The theme for AOP 2017 is “Catalysts for Change.” Eric Williams, President of Royal Triangle Energy Solutions and former energy minister for Trinidad and Tobago, expands on the factors he believes will lead to change in the energy sector in the coming year.
One of the key drivers in this industry is that African governments now need to consider the strategic use of the natural resources within their country, and to determine what kind of returns the country expects to get from those resources. In Trinidad and Tobago, a key thing impressed on me by the generation before was to ensure that our natural resources are used for socioeconomic benefits, and not purely economic benefits. In the 1970s the government tapped into the fact that natural gas is both a fuel and a feedstock, and they used it to drive a broader economy — building the electrical capacity needed for industrial development and a safe and efficient port for the export of petrochemicals. Developing our gas resulted in additional spin-off benefits.
In terms of gaining greater value, if you have a resource such as natural gas, and you have a project that is seeking that natural gas, whether it is petrochemicals, power, or LNG, then you need additional investments to make the projects feasible, such as an industrial estate and a safe port.
These are the parts of the oil and gas industry that enable diverse economic activity. If you have some range of other natural resources — and no country in Africa is without natural resources, whether it is agriculture products, minerals, diamonds, copper, timber, etc. — and if you now have an industrial estate and port, you can encourage other industries to benefit. Then you are able to attract another kind of investor, now a local investor, who can add value to the local natural resources.

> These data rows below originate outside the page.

theorem Stored.commits {v : State} {ws : List Write} (h : Stored s v a i ws) (hA : AgentFacts s a) (going : a.p.stopped = false)
    (l : List Name) (ids : List Nat) (keep : Bool) : Committed s (((v.taint a.p l ids keep).advance a i).counted a i) a i a.p ws := by
  obtain ⟨q, hq, calm⟩ := h.self
  obtain ⟨stopped, pitched⟩ := calm_stopped calm
  obtain ⟨stopped', pitched'⟩ := afterWrites_stopped ws a.p
  obtain ⟨c, hc⟩ : ∃ c, q.pitch = some c := Option.isSome_iff_exists.1 (by rw [pitched, pitched', hA.pitch]; rfl)
  obtain ⟨g, hg, rows⟩ := h.home
  obtain ⟨ts, ht⟩ := taint_eq v a.p l ids keep
  obtain ⟨self, others, homes, alike⟩ := advance_party (s := { v with taints := ts }) (i := i) hq hc ((stopped.trans stopped').trans going)
  have noted : Alike v { v with taints := ts } := ⟨rfl, rfl, rfl, rfl, by simp⟩
  have base : Committed s (({ v with taints := ts } : State).advance a i) a i a.p ws :=
    ⟨⟨q, c, self, hc, calm⟩, fun k hk => (others k hk).trans (h.others k hk), ⟨g, (homes _ _).trans hg, rows⟩,
      fun x y hn => (homes x y).trans (h.homes x y hn), (h.alike.trans noted).trans alike⟩
  rw [ht]
  rcases counted_eq (({ v with taints := ts } : State).advance a i) a i with e | e
  · rw [e]; exact base
  · rw [e]
    obtain ⟨b1, b2, b3, b4, b5⟩ := base
    exact ⟨b1, b2, b3, b4, b5.trans (alike_count ..)⟩

/-- `commit_spec` for a word that may write any register (R152). -/
theorem commit_any_spec (hA : AgentFacts s a) (going : a.p.stopped = false) (hv : (usesOf a.l.record i).dsts.contains .anyV = true) (ws : List Write) :
    Committed s ((s.commit a i (usesOf a.l.record i) ws).counted a i) a i a.p ws := by
  simp only [State.commit, hv, if_true]
  exact ((writes_stored hA ws _ _).remember _ _ .anyV 9 []).commits hA going _ _ _

end

/-- A number names a register when it is the register's own (R152). -/
theorem names_iff (v : Nat) (n : BitVec 8) : v = n.toNat ↔ v ≤ 255 ∧ n = BitVec.ofNat 8 v := by
  have := n.isLt
  constructor
  · rintro rfl
    exact ⟨by omega, by simp⟩
  · rintro ⟨h, rfl⟩
    rw [BitVec.toNat_ofNat]
    omega

theorem mem_addNamed (acc : List (BitVec 8)) (v : Nat) (n : BitVec 8) :
    n ∈ (if v ≤ 255 && !acc.contains (BitVec.ofNat 8 v) then acc ++ [BitVec.ofNat 8 v] else acc) ↔ n ∈ acc ∨ v = n.toNat := by
  rw [names_iff]
  generalize BitVec.ofNat 8 v = r
  by_cases small : v ≤ 255
  · by_cases seen : r ∈ acc
    · rw [if_neg (by simp [seen])]
      exact ⟨.inl, fun h => h.elim id fun h => h.2 ▸ seen⟩
    · rw [if_pos (by simp [small, seen]), List.mem_append, List.mem_singleton]
      simp only [small, true_and]
  · rw [if_neg (by simp [small])]
    simp only [small, false_and, or_false]
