/-- The BC4 bucket of a half starting at bit `o` (spec/44_classifier.md rule R258). -/
def bc4Bucket (signed : Bool) (B : BitVec 128) (o : Nat) : Nat :=
  if signed then (if sext8 (slice B (o + 7) o) > sext8 (slice B (o + 15) (o + 8)) then 0 else 1)
  else (if slice B (o + 7) o > slice B (o + 15) (o + 8) then 0 else 1)

/-- `buckets(tag, B)` (spec/44_classifier.md rules R254 to R261). -/
def buckets (p : Params) (fmt : Format) (B : BitVec 128) : List Nat :=
  match fmt with
  | .bc1 => [if slice B 15 0 ≤ slice B 31 16 then 1 else 0]
  | .bc2 => if p.bc2Bucket = .bucketZero then [0] else []
  | .bc3 => [if slice B 7 0 > slice B 15 8 then 0 else 1]
  | .bc4u => [bc4Bucket false B 0]
  | .bc4s => [bc4Bucket true B 0]
  | .bc5u => [bc4Bucket false B 0, 2 + bc4Bucket false B 64]
  | .bc5s => [bc4Bucket true B 0, 2 + bc4Bucket true B 64]
  | .bc6hu | .bc6hs => [((bc6hMode B).map (· - 1)).getD 14]
  | .bc7 => [(bc7Mode B).getD 8]

/-- The index unpack loop as rule R152 writes it (spec/40_extract_fixup.md), from pixel `j` and position `pos` on. -/
def unpackLoop (F n p s : Nat) : (count j pos : Nat) → List Nat
  | 0, _, _ => []
  | count + 1, j, pos =>
    let w := if isfix p s j then n - 1 else n
    (F >>> pos) % 2 ^ w :: unpackLoop F n p s count (j + 1) (pos + w)

/-- `extract(B, N, off, w)` over the two 64-bit words of a 128-bit block (spec/40_extract_fixup.md rule R142). -/
def extractWords (B off w : Nat) : Nat :=
  let lo := B % 2 ^ 64
  let hi := B / 2 ^ 64
  if off + w ≤ 64 then (lo >>> off) % 2 ^ w
  else if 64 ≤ off then (hi >>> (off - 64)) % 2 ^ w
  else ((lo >>> off) ||| (hi <<< (64 - off))) % 2 ^ w

/-- `MemRead(addr, n)` as the sum rule R60 of spec/20_memory.md writes: byte `i` at `(addr + i) mod 2^64` weighs `2^(8i)`. -/
def readLE (m : Memory) (addr : Word64) (n : Nat) : Nat :=
  ((List.range n).map fun i => (memByte m (addr + BitVec.ofNat 64 i)).toNat * 2 ^ (8 * i)).sum

/-- The block of `n` bytes at row `bY`, column `bX` (spec/20_memory.md rule R62): `a = (BASE + by*PITCH + bx*n) mod 2^64`. -/
def block (s : State) (n bY bX : Nat) : BitVec 128 :=
  BitVec.ofNat 128 (readLE s.mem (BitVec.ofNat 64 (s.cr.base.toNat + bY * s.cr.pitch.toNat + bX * n)) n)

/-- `nrows = floor(HEIGHT / 4)` (spec/10_state.md rule R29). -/
def blockRows (cr : CtrlRegs) : Nat := ⌊(cr.height.toNat : ℚ) / 4⌋₊

/-- `ncols` (spec/10_state.md rule R29) with blocks of `n` bytes: `floor(WIDTH / 4)` where `COLBOUND = WIDTH`,
`ceil(PITCH / n)` where `COLBOUND = PITCH`. -/
def blockCols (p : Params) (cr : CtrlRegs) (n : Nat) : Nat :=
  match p.colBound with
  | .width => ⌊(cr.width.toNat : ℚ) / 4⌋₊
  | .pitch => ⌈(cr.pitch.toNat : ℚ) / n⌉₊

/-- The walk of a CLASSIFY pass over `nr` rows of `nc` blocks in cursor order (spec/10_state.md rule R29). -/
def walk (nr nc : Nat) : List (Nat × Nat) :=
  (List.range nr).flatMap fun bY => (List.range nc).map fun bX => (bY, bX)

/-- `#{(by, bx) : k ∈ buckets(FMT, block(by, bx))}` (spec/44_classifier.md rule R267). -/
def bucketCount (s : State) (fmt : Format) (k : Nat) : Nat :=
  (walk (blockRows s.cr) (blockCols s.params s.cr fmt.nblk)).countP fun c =>
    (buckets s.params fmt (block s fmt.nblk c.1 c.2)).contains k

/-- `pix[i][c]` (spec/45_statistics.md rule R284): channel `c`, `P[32c+31 : 32c]`, of the `i`-th pixel in row-major order,
`i = y*WIDTH + x`, which is `P = MemRead((BASE + 16*(y*WIDTH + x)) mod 2^64, 16)` (spec/20_memory.md rule R63). -/
def pix (s : State) (i : Nat) (c : Fin 4) : F32 :=
  BitVec.ofNat 32 (readLE s.mem (BitVec.ofNat 64 (s.cr.base.toNat
    + 16 * (i / s.cr.width.toNat * s.cr.width.toNat + i % s.cr.width.toNat))) 16 / 2 ^ (32 * c.val) % 2 ^ 32)

/-- The running sum of pass 1 over the first `n` pixels (rule R285). -/
def sum1 (s : State) (n : Nat) (c : Fin 4) : F32 := (List.range n).foldl (fun acc i => fadd acc (pix s i c)) 0

/-- The average (rule R287). -/
def average (s : State) (n : Nat) (c : Fin 4) : F32 := fdiv (sum1 s n c) (ofnat n)

/-- The sum of squared deviations of pass 2 (rule R288). -/
def sum2 (s : State) (n : Nat) (c : Fin 4) : F32 :=
  (List.range n).foldl (fun acc i => fadd acc (fmul (fsub (pix s i c) (average s n c)) (fsub (pix s i c) (average s n c)))) 0

/-- The variance of a lane (rule R289), one case for each value of the open parameter `VAR_DIV`. -/
def spread (s : State) (n : Nat) (c : Fin 4) : F32 :=
  match s.params.varDiv with
  | .n => fdiv (sum2 s n c) (ofnat n)
  | .nMinusOne => fdiv (sum2 s n c) (ofnat (n - 1))
  | .one => sum2 s n c

/-- The `ST` registers after both passes over `n` pixels (rules R285 to R289). -/
def statistics (s : State) (n : Nat) : StatRegs where
  min := Vector.ofFn fun c => (List.range n).foldl (fun acc i => fmin s.params.nanRule acc (pix s i c)) 0x7F7FFFFF
  max := Vector.ofFn fun c => (List.range n).foldl (fun acc i => fmax s.params.nanRule acc (pix s i c)) 0xFF7FFFFF
  avg := Vector.ofFn fun c => average s n c
  var := Vector.ofFn fun c => spread s n c
  sd := Vector.ofFn fun c => fsqrt (spread s n c)
  maxlum := (List.range n).foldl (fun acc i => fmax s.params.nanRule acc (fdot3 (pix s i 0) (pix s i 1) (pix s i 2))) 0
  special := Vector.ofFn fun c => BitVec.ofNat 64 ((List.range n).countP fun i => !isFinite (pix s i c))
  npix := BitVec.ofNat 64 n

/-! ## Binary32 as real numbers (spec/45_statistics.md rule R281) -/

/-- The value of a finite binary32 encoding: 1 sign bit, 8 exponent bits, 23 fraction bits, subnormals kept. -/
def val (a : F32) : ℚ :=
  (if a.getLsbD 31 then -1 else 1)
    * (if (a.extractLsb' 23 8).toNat = 0 then ((a.extractLsb' 0 23).toNat : ℚ) * 2 ^ (-149 : ℤ)
       else (2 ^ 23 + ((a.extractLsb' 0 23).toNat : ℚ)) * 2 ^ (((a.extractLsb' 23 8).toNat : ℤ) - 150))

/-- `r` is the real number `x` rounded to nearest, ties to even: from 2^128 - 2^103 on, the half way beyond the largest
finite value, it is the infinity of `x`'s sign; below, no finite value is nearer, and of two that are as near `r` has the
even fraction. A result of a non-zero `x` has `x`'s sign, also where it is a zero. -/
def Rounded (x : ℝ) (r : F32) : Prop :=
  (x ≠ 0 → (r.getLsbD 31 = true ↔ x < 0))
    ∧ (2 ^ 128 - 2 ^ 103 ≤ |x| → r = 0x7F800000 ∨ r = 0xFF800000)
    ∧ (|x| < 2 ^ 128 - 2 ^ 103 → isFinite r = true
      ∧ ∀ r' : F32, isFinite r' = true → |(val r : ℝ) - x| ≤ |(val r' : ℝ) - x|
        ∧ (|(val r : ℝ) - x| = |(val r' : ℝ) - x| → val r ≠ val r' → r.getLsbD 0 = false))

/-! ## What a DECODE delivers, as the decoder rules write it -/

/-- A DECODE that ends without error (spec/46_commands.md rule R313): every `DR` register, `STATUS.DECV`, `PHASE`. -/
def delivered (d : DecodeResult) (s : State) : State :=
  { s with dr := d, status := { s.status with phase := .terminal, decv := true } }

/-- `reg[F]` (spec/42_bc6h.md rule R183): `tc_16(sext_w(raw))` if signed, else `zext_16(raw)`. -/
def bc6hReg (signed : Bool) {w : Nat} (raw : BitVec w) : BitVec 16 :=
  if signed then BitVec.ofInt 16 raw.toInt else raw.setWidth 16

/-- An index list by the loop of rule R152. -/
def indexList (F n p s : Nat) : Vector (BitVec 4) 16 :=
  Vector.ofFn fun j => BitVec.ofNat 4 ((unpackLoop F n p s 16 0 0).getD j.val 0)

/-- `DR` after a two-subset BC6H block of mode `m` (rules R183, R185). -/
def bc6hTwoDr (m : BitVec 5) (signed : Bool) {w x y z : Nat} (f : Bc6hTwo w x y z) : DecodeResult :=
  let eps : Vector (Vector (BitVec 16) 4) 6 :=
    #v[#v[bc6hReg signed f.rW, bc6hReg signed f.gW, bc6hReg signed f.bW, 0],
       #v[bc6hReg signed f.rX, bc6hReg signed f.gX, bc6hReg signed f.bX, 0],
       #v[bc6hReg signed f.rY, bc6hReg signed f.gY, bc6hReg signed f.bY, 0],
       #v[bc6hReg signed f.rZ, bc6hReg signed f.gZ, bc6hReg signed f.bZ, 0], #v[0, 0, 0, 0], #v[0, 0, 0, 0]]
  { DecodeResult.zero with
    mode := m, ns := 1, shape := BitVec.ofNat 6 f.d.toNat, epraw := eps, ep := eps
    ix0 := indexList f.idx.toNat 3 1 f.d.toNat }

It speaks to not just job creation in the oil and gas sector, but an economic environment that piggybacks on those activities and creates more opportunities in the local economy.
An energy policy really should be a subset of a national development policy, and if you know the resources you have and you can come up with an energy policy that brings added value to the socioeconomic system as a whole, that is ideal.
The theme of Africa Oil & Power, Catalysts for Change, encompasses the major changes that African governments and firms are undergoing in 2017, and the significant developments in the oil, gas, power and finance industries in response to a sustained low oil price. We asked the leading voices in the African oil, gas and power business to give us their views on the drivers for change and the challenges to established practices in the energy industry.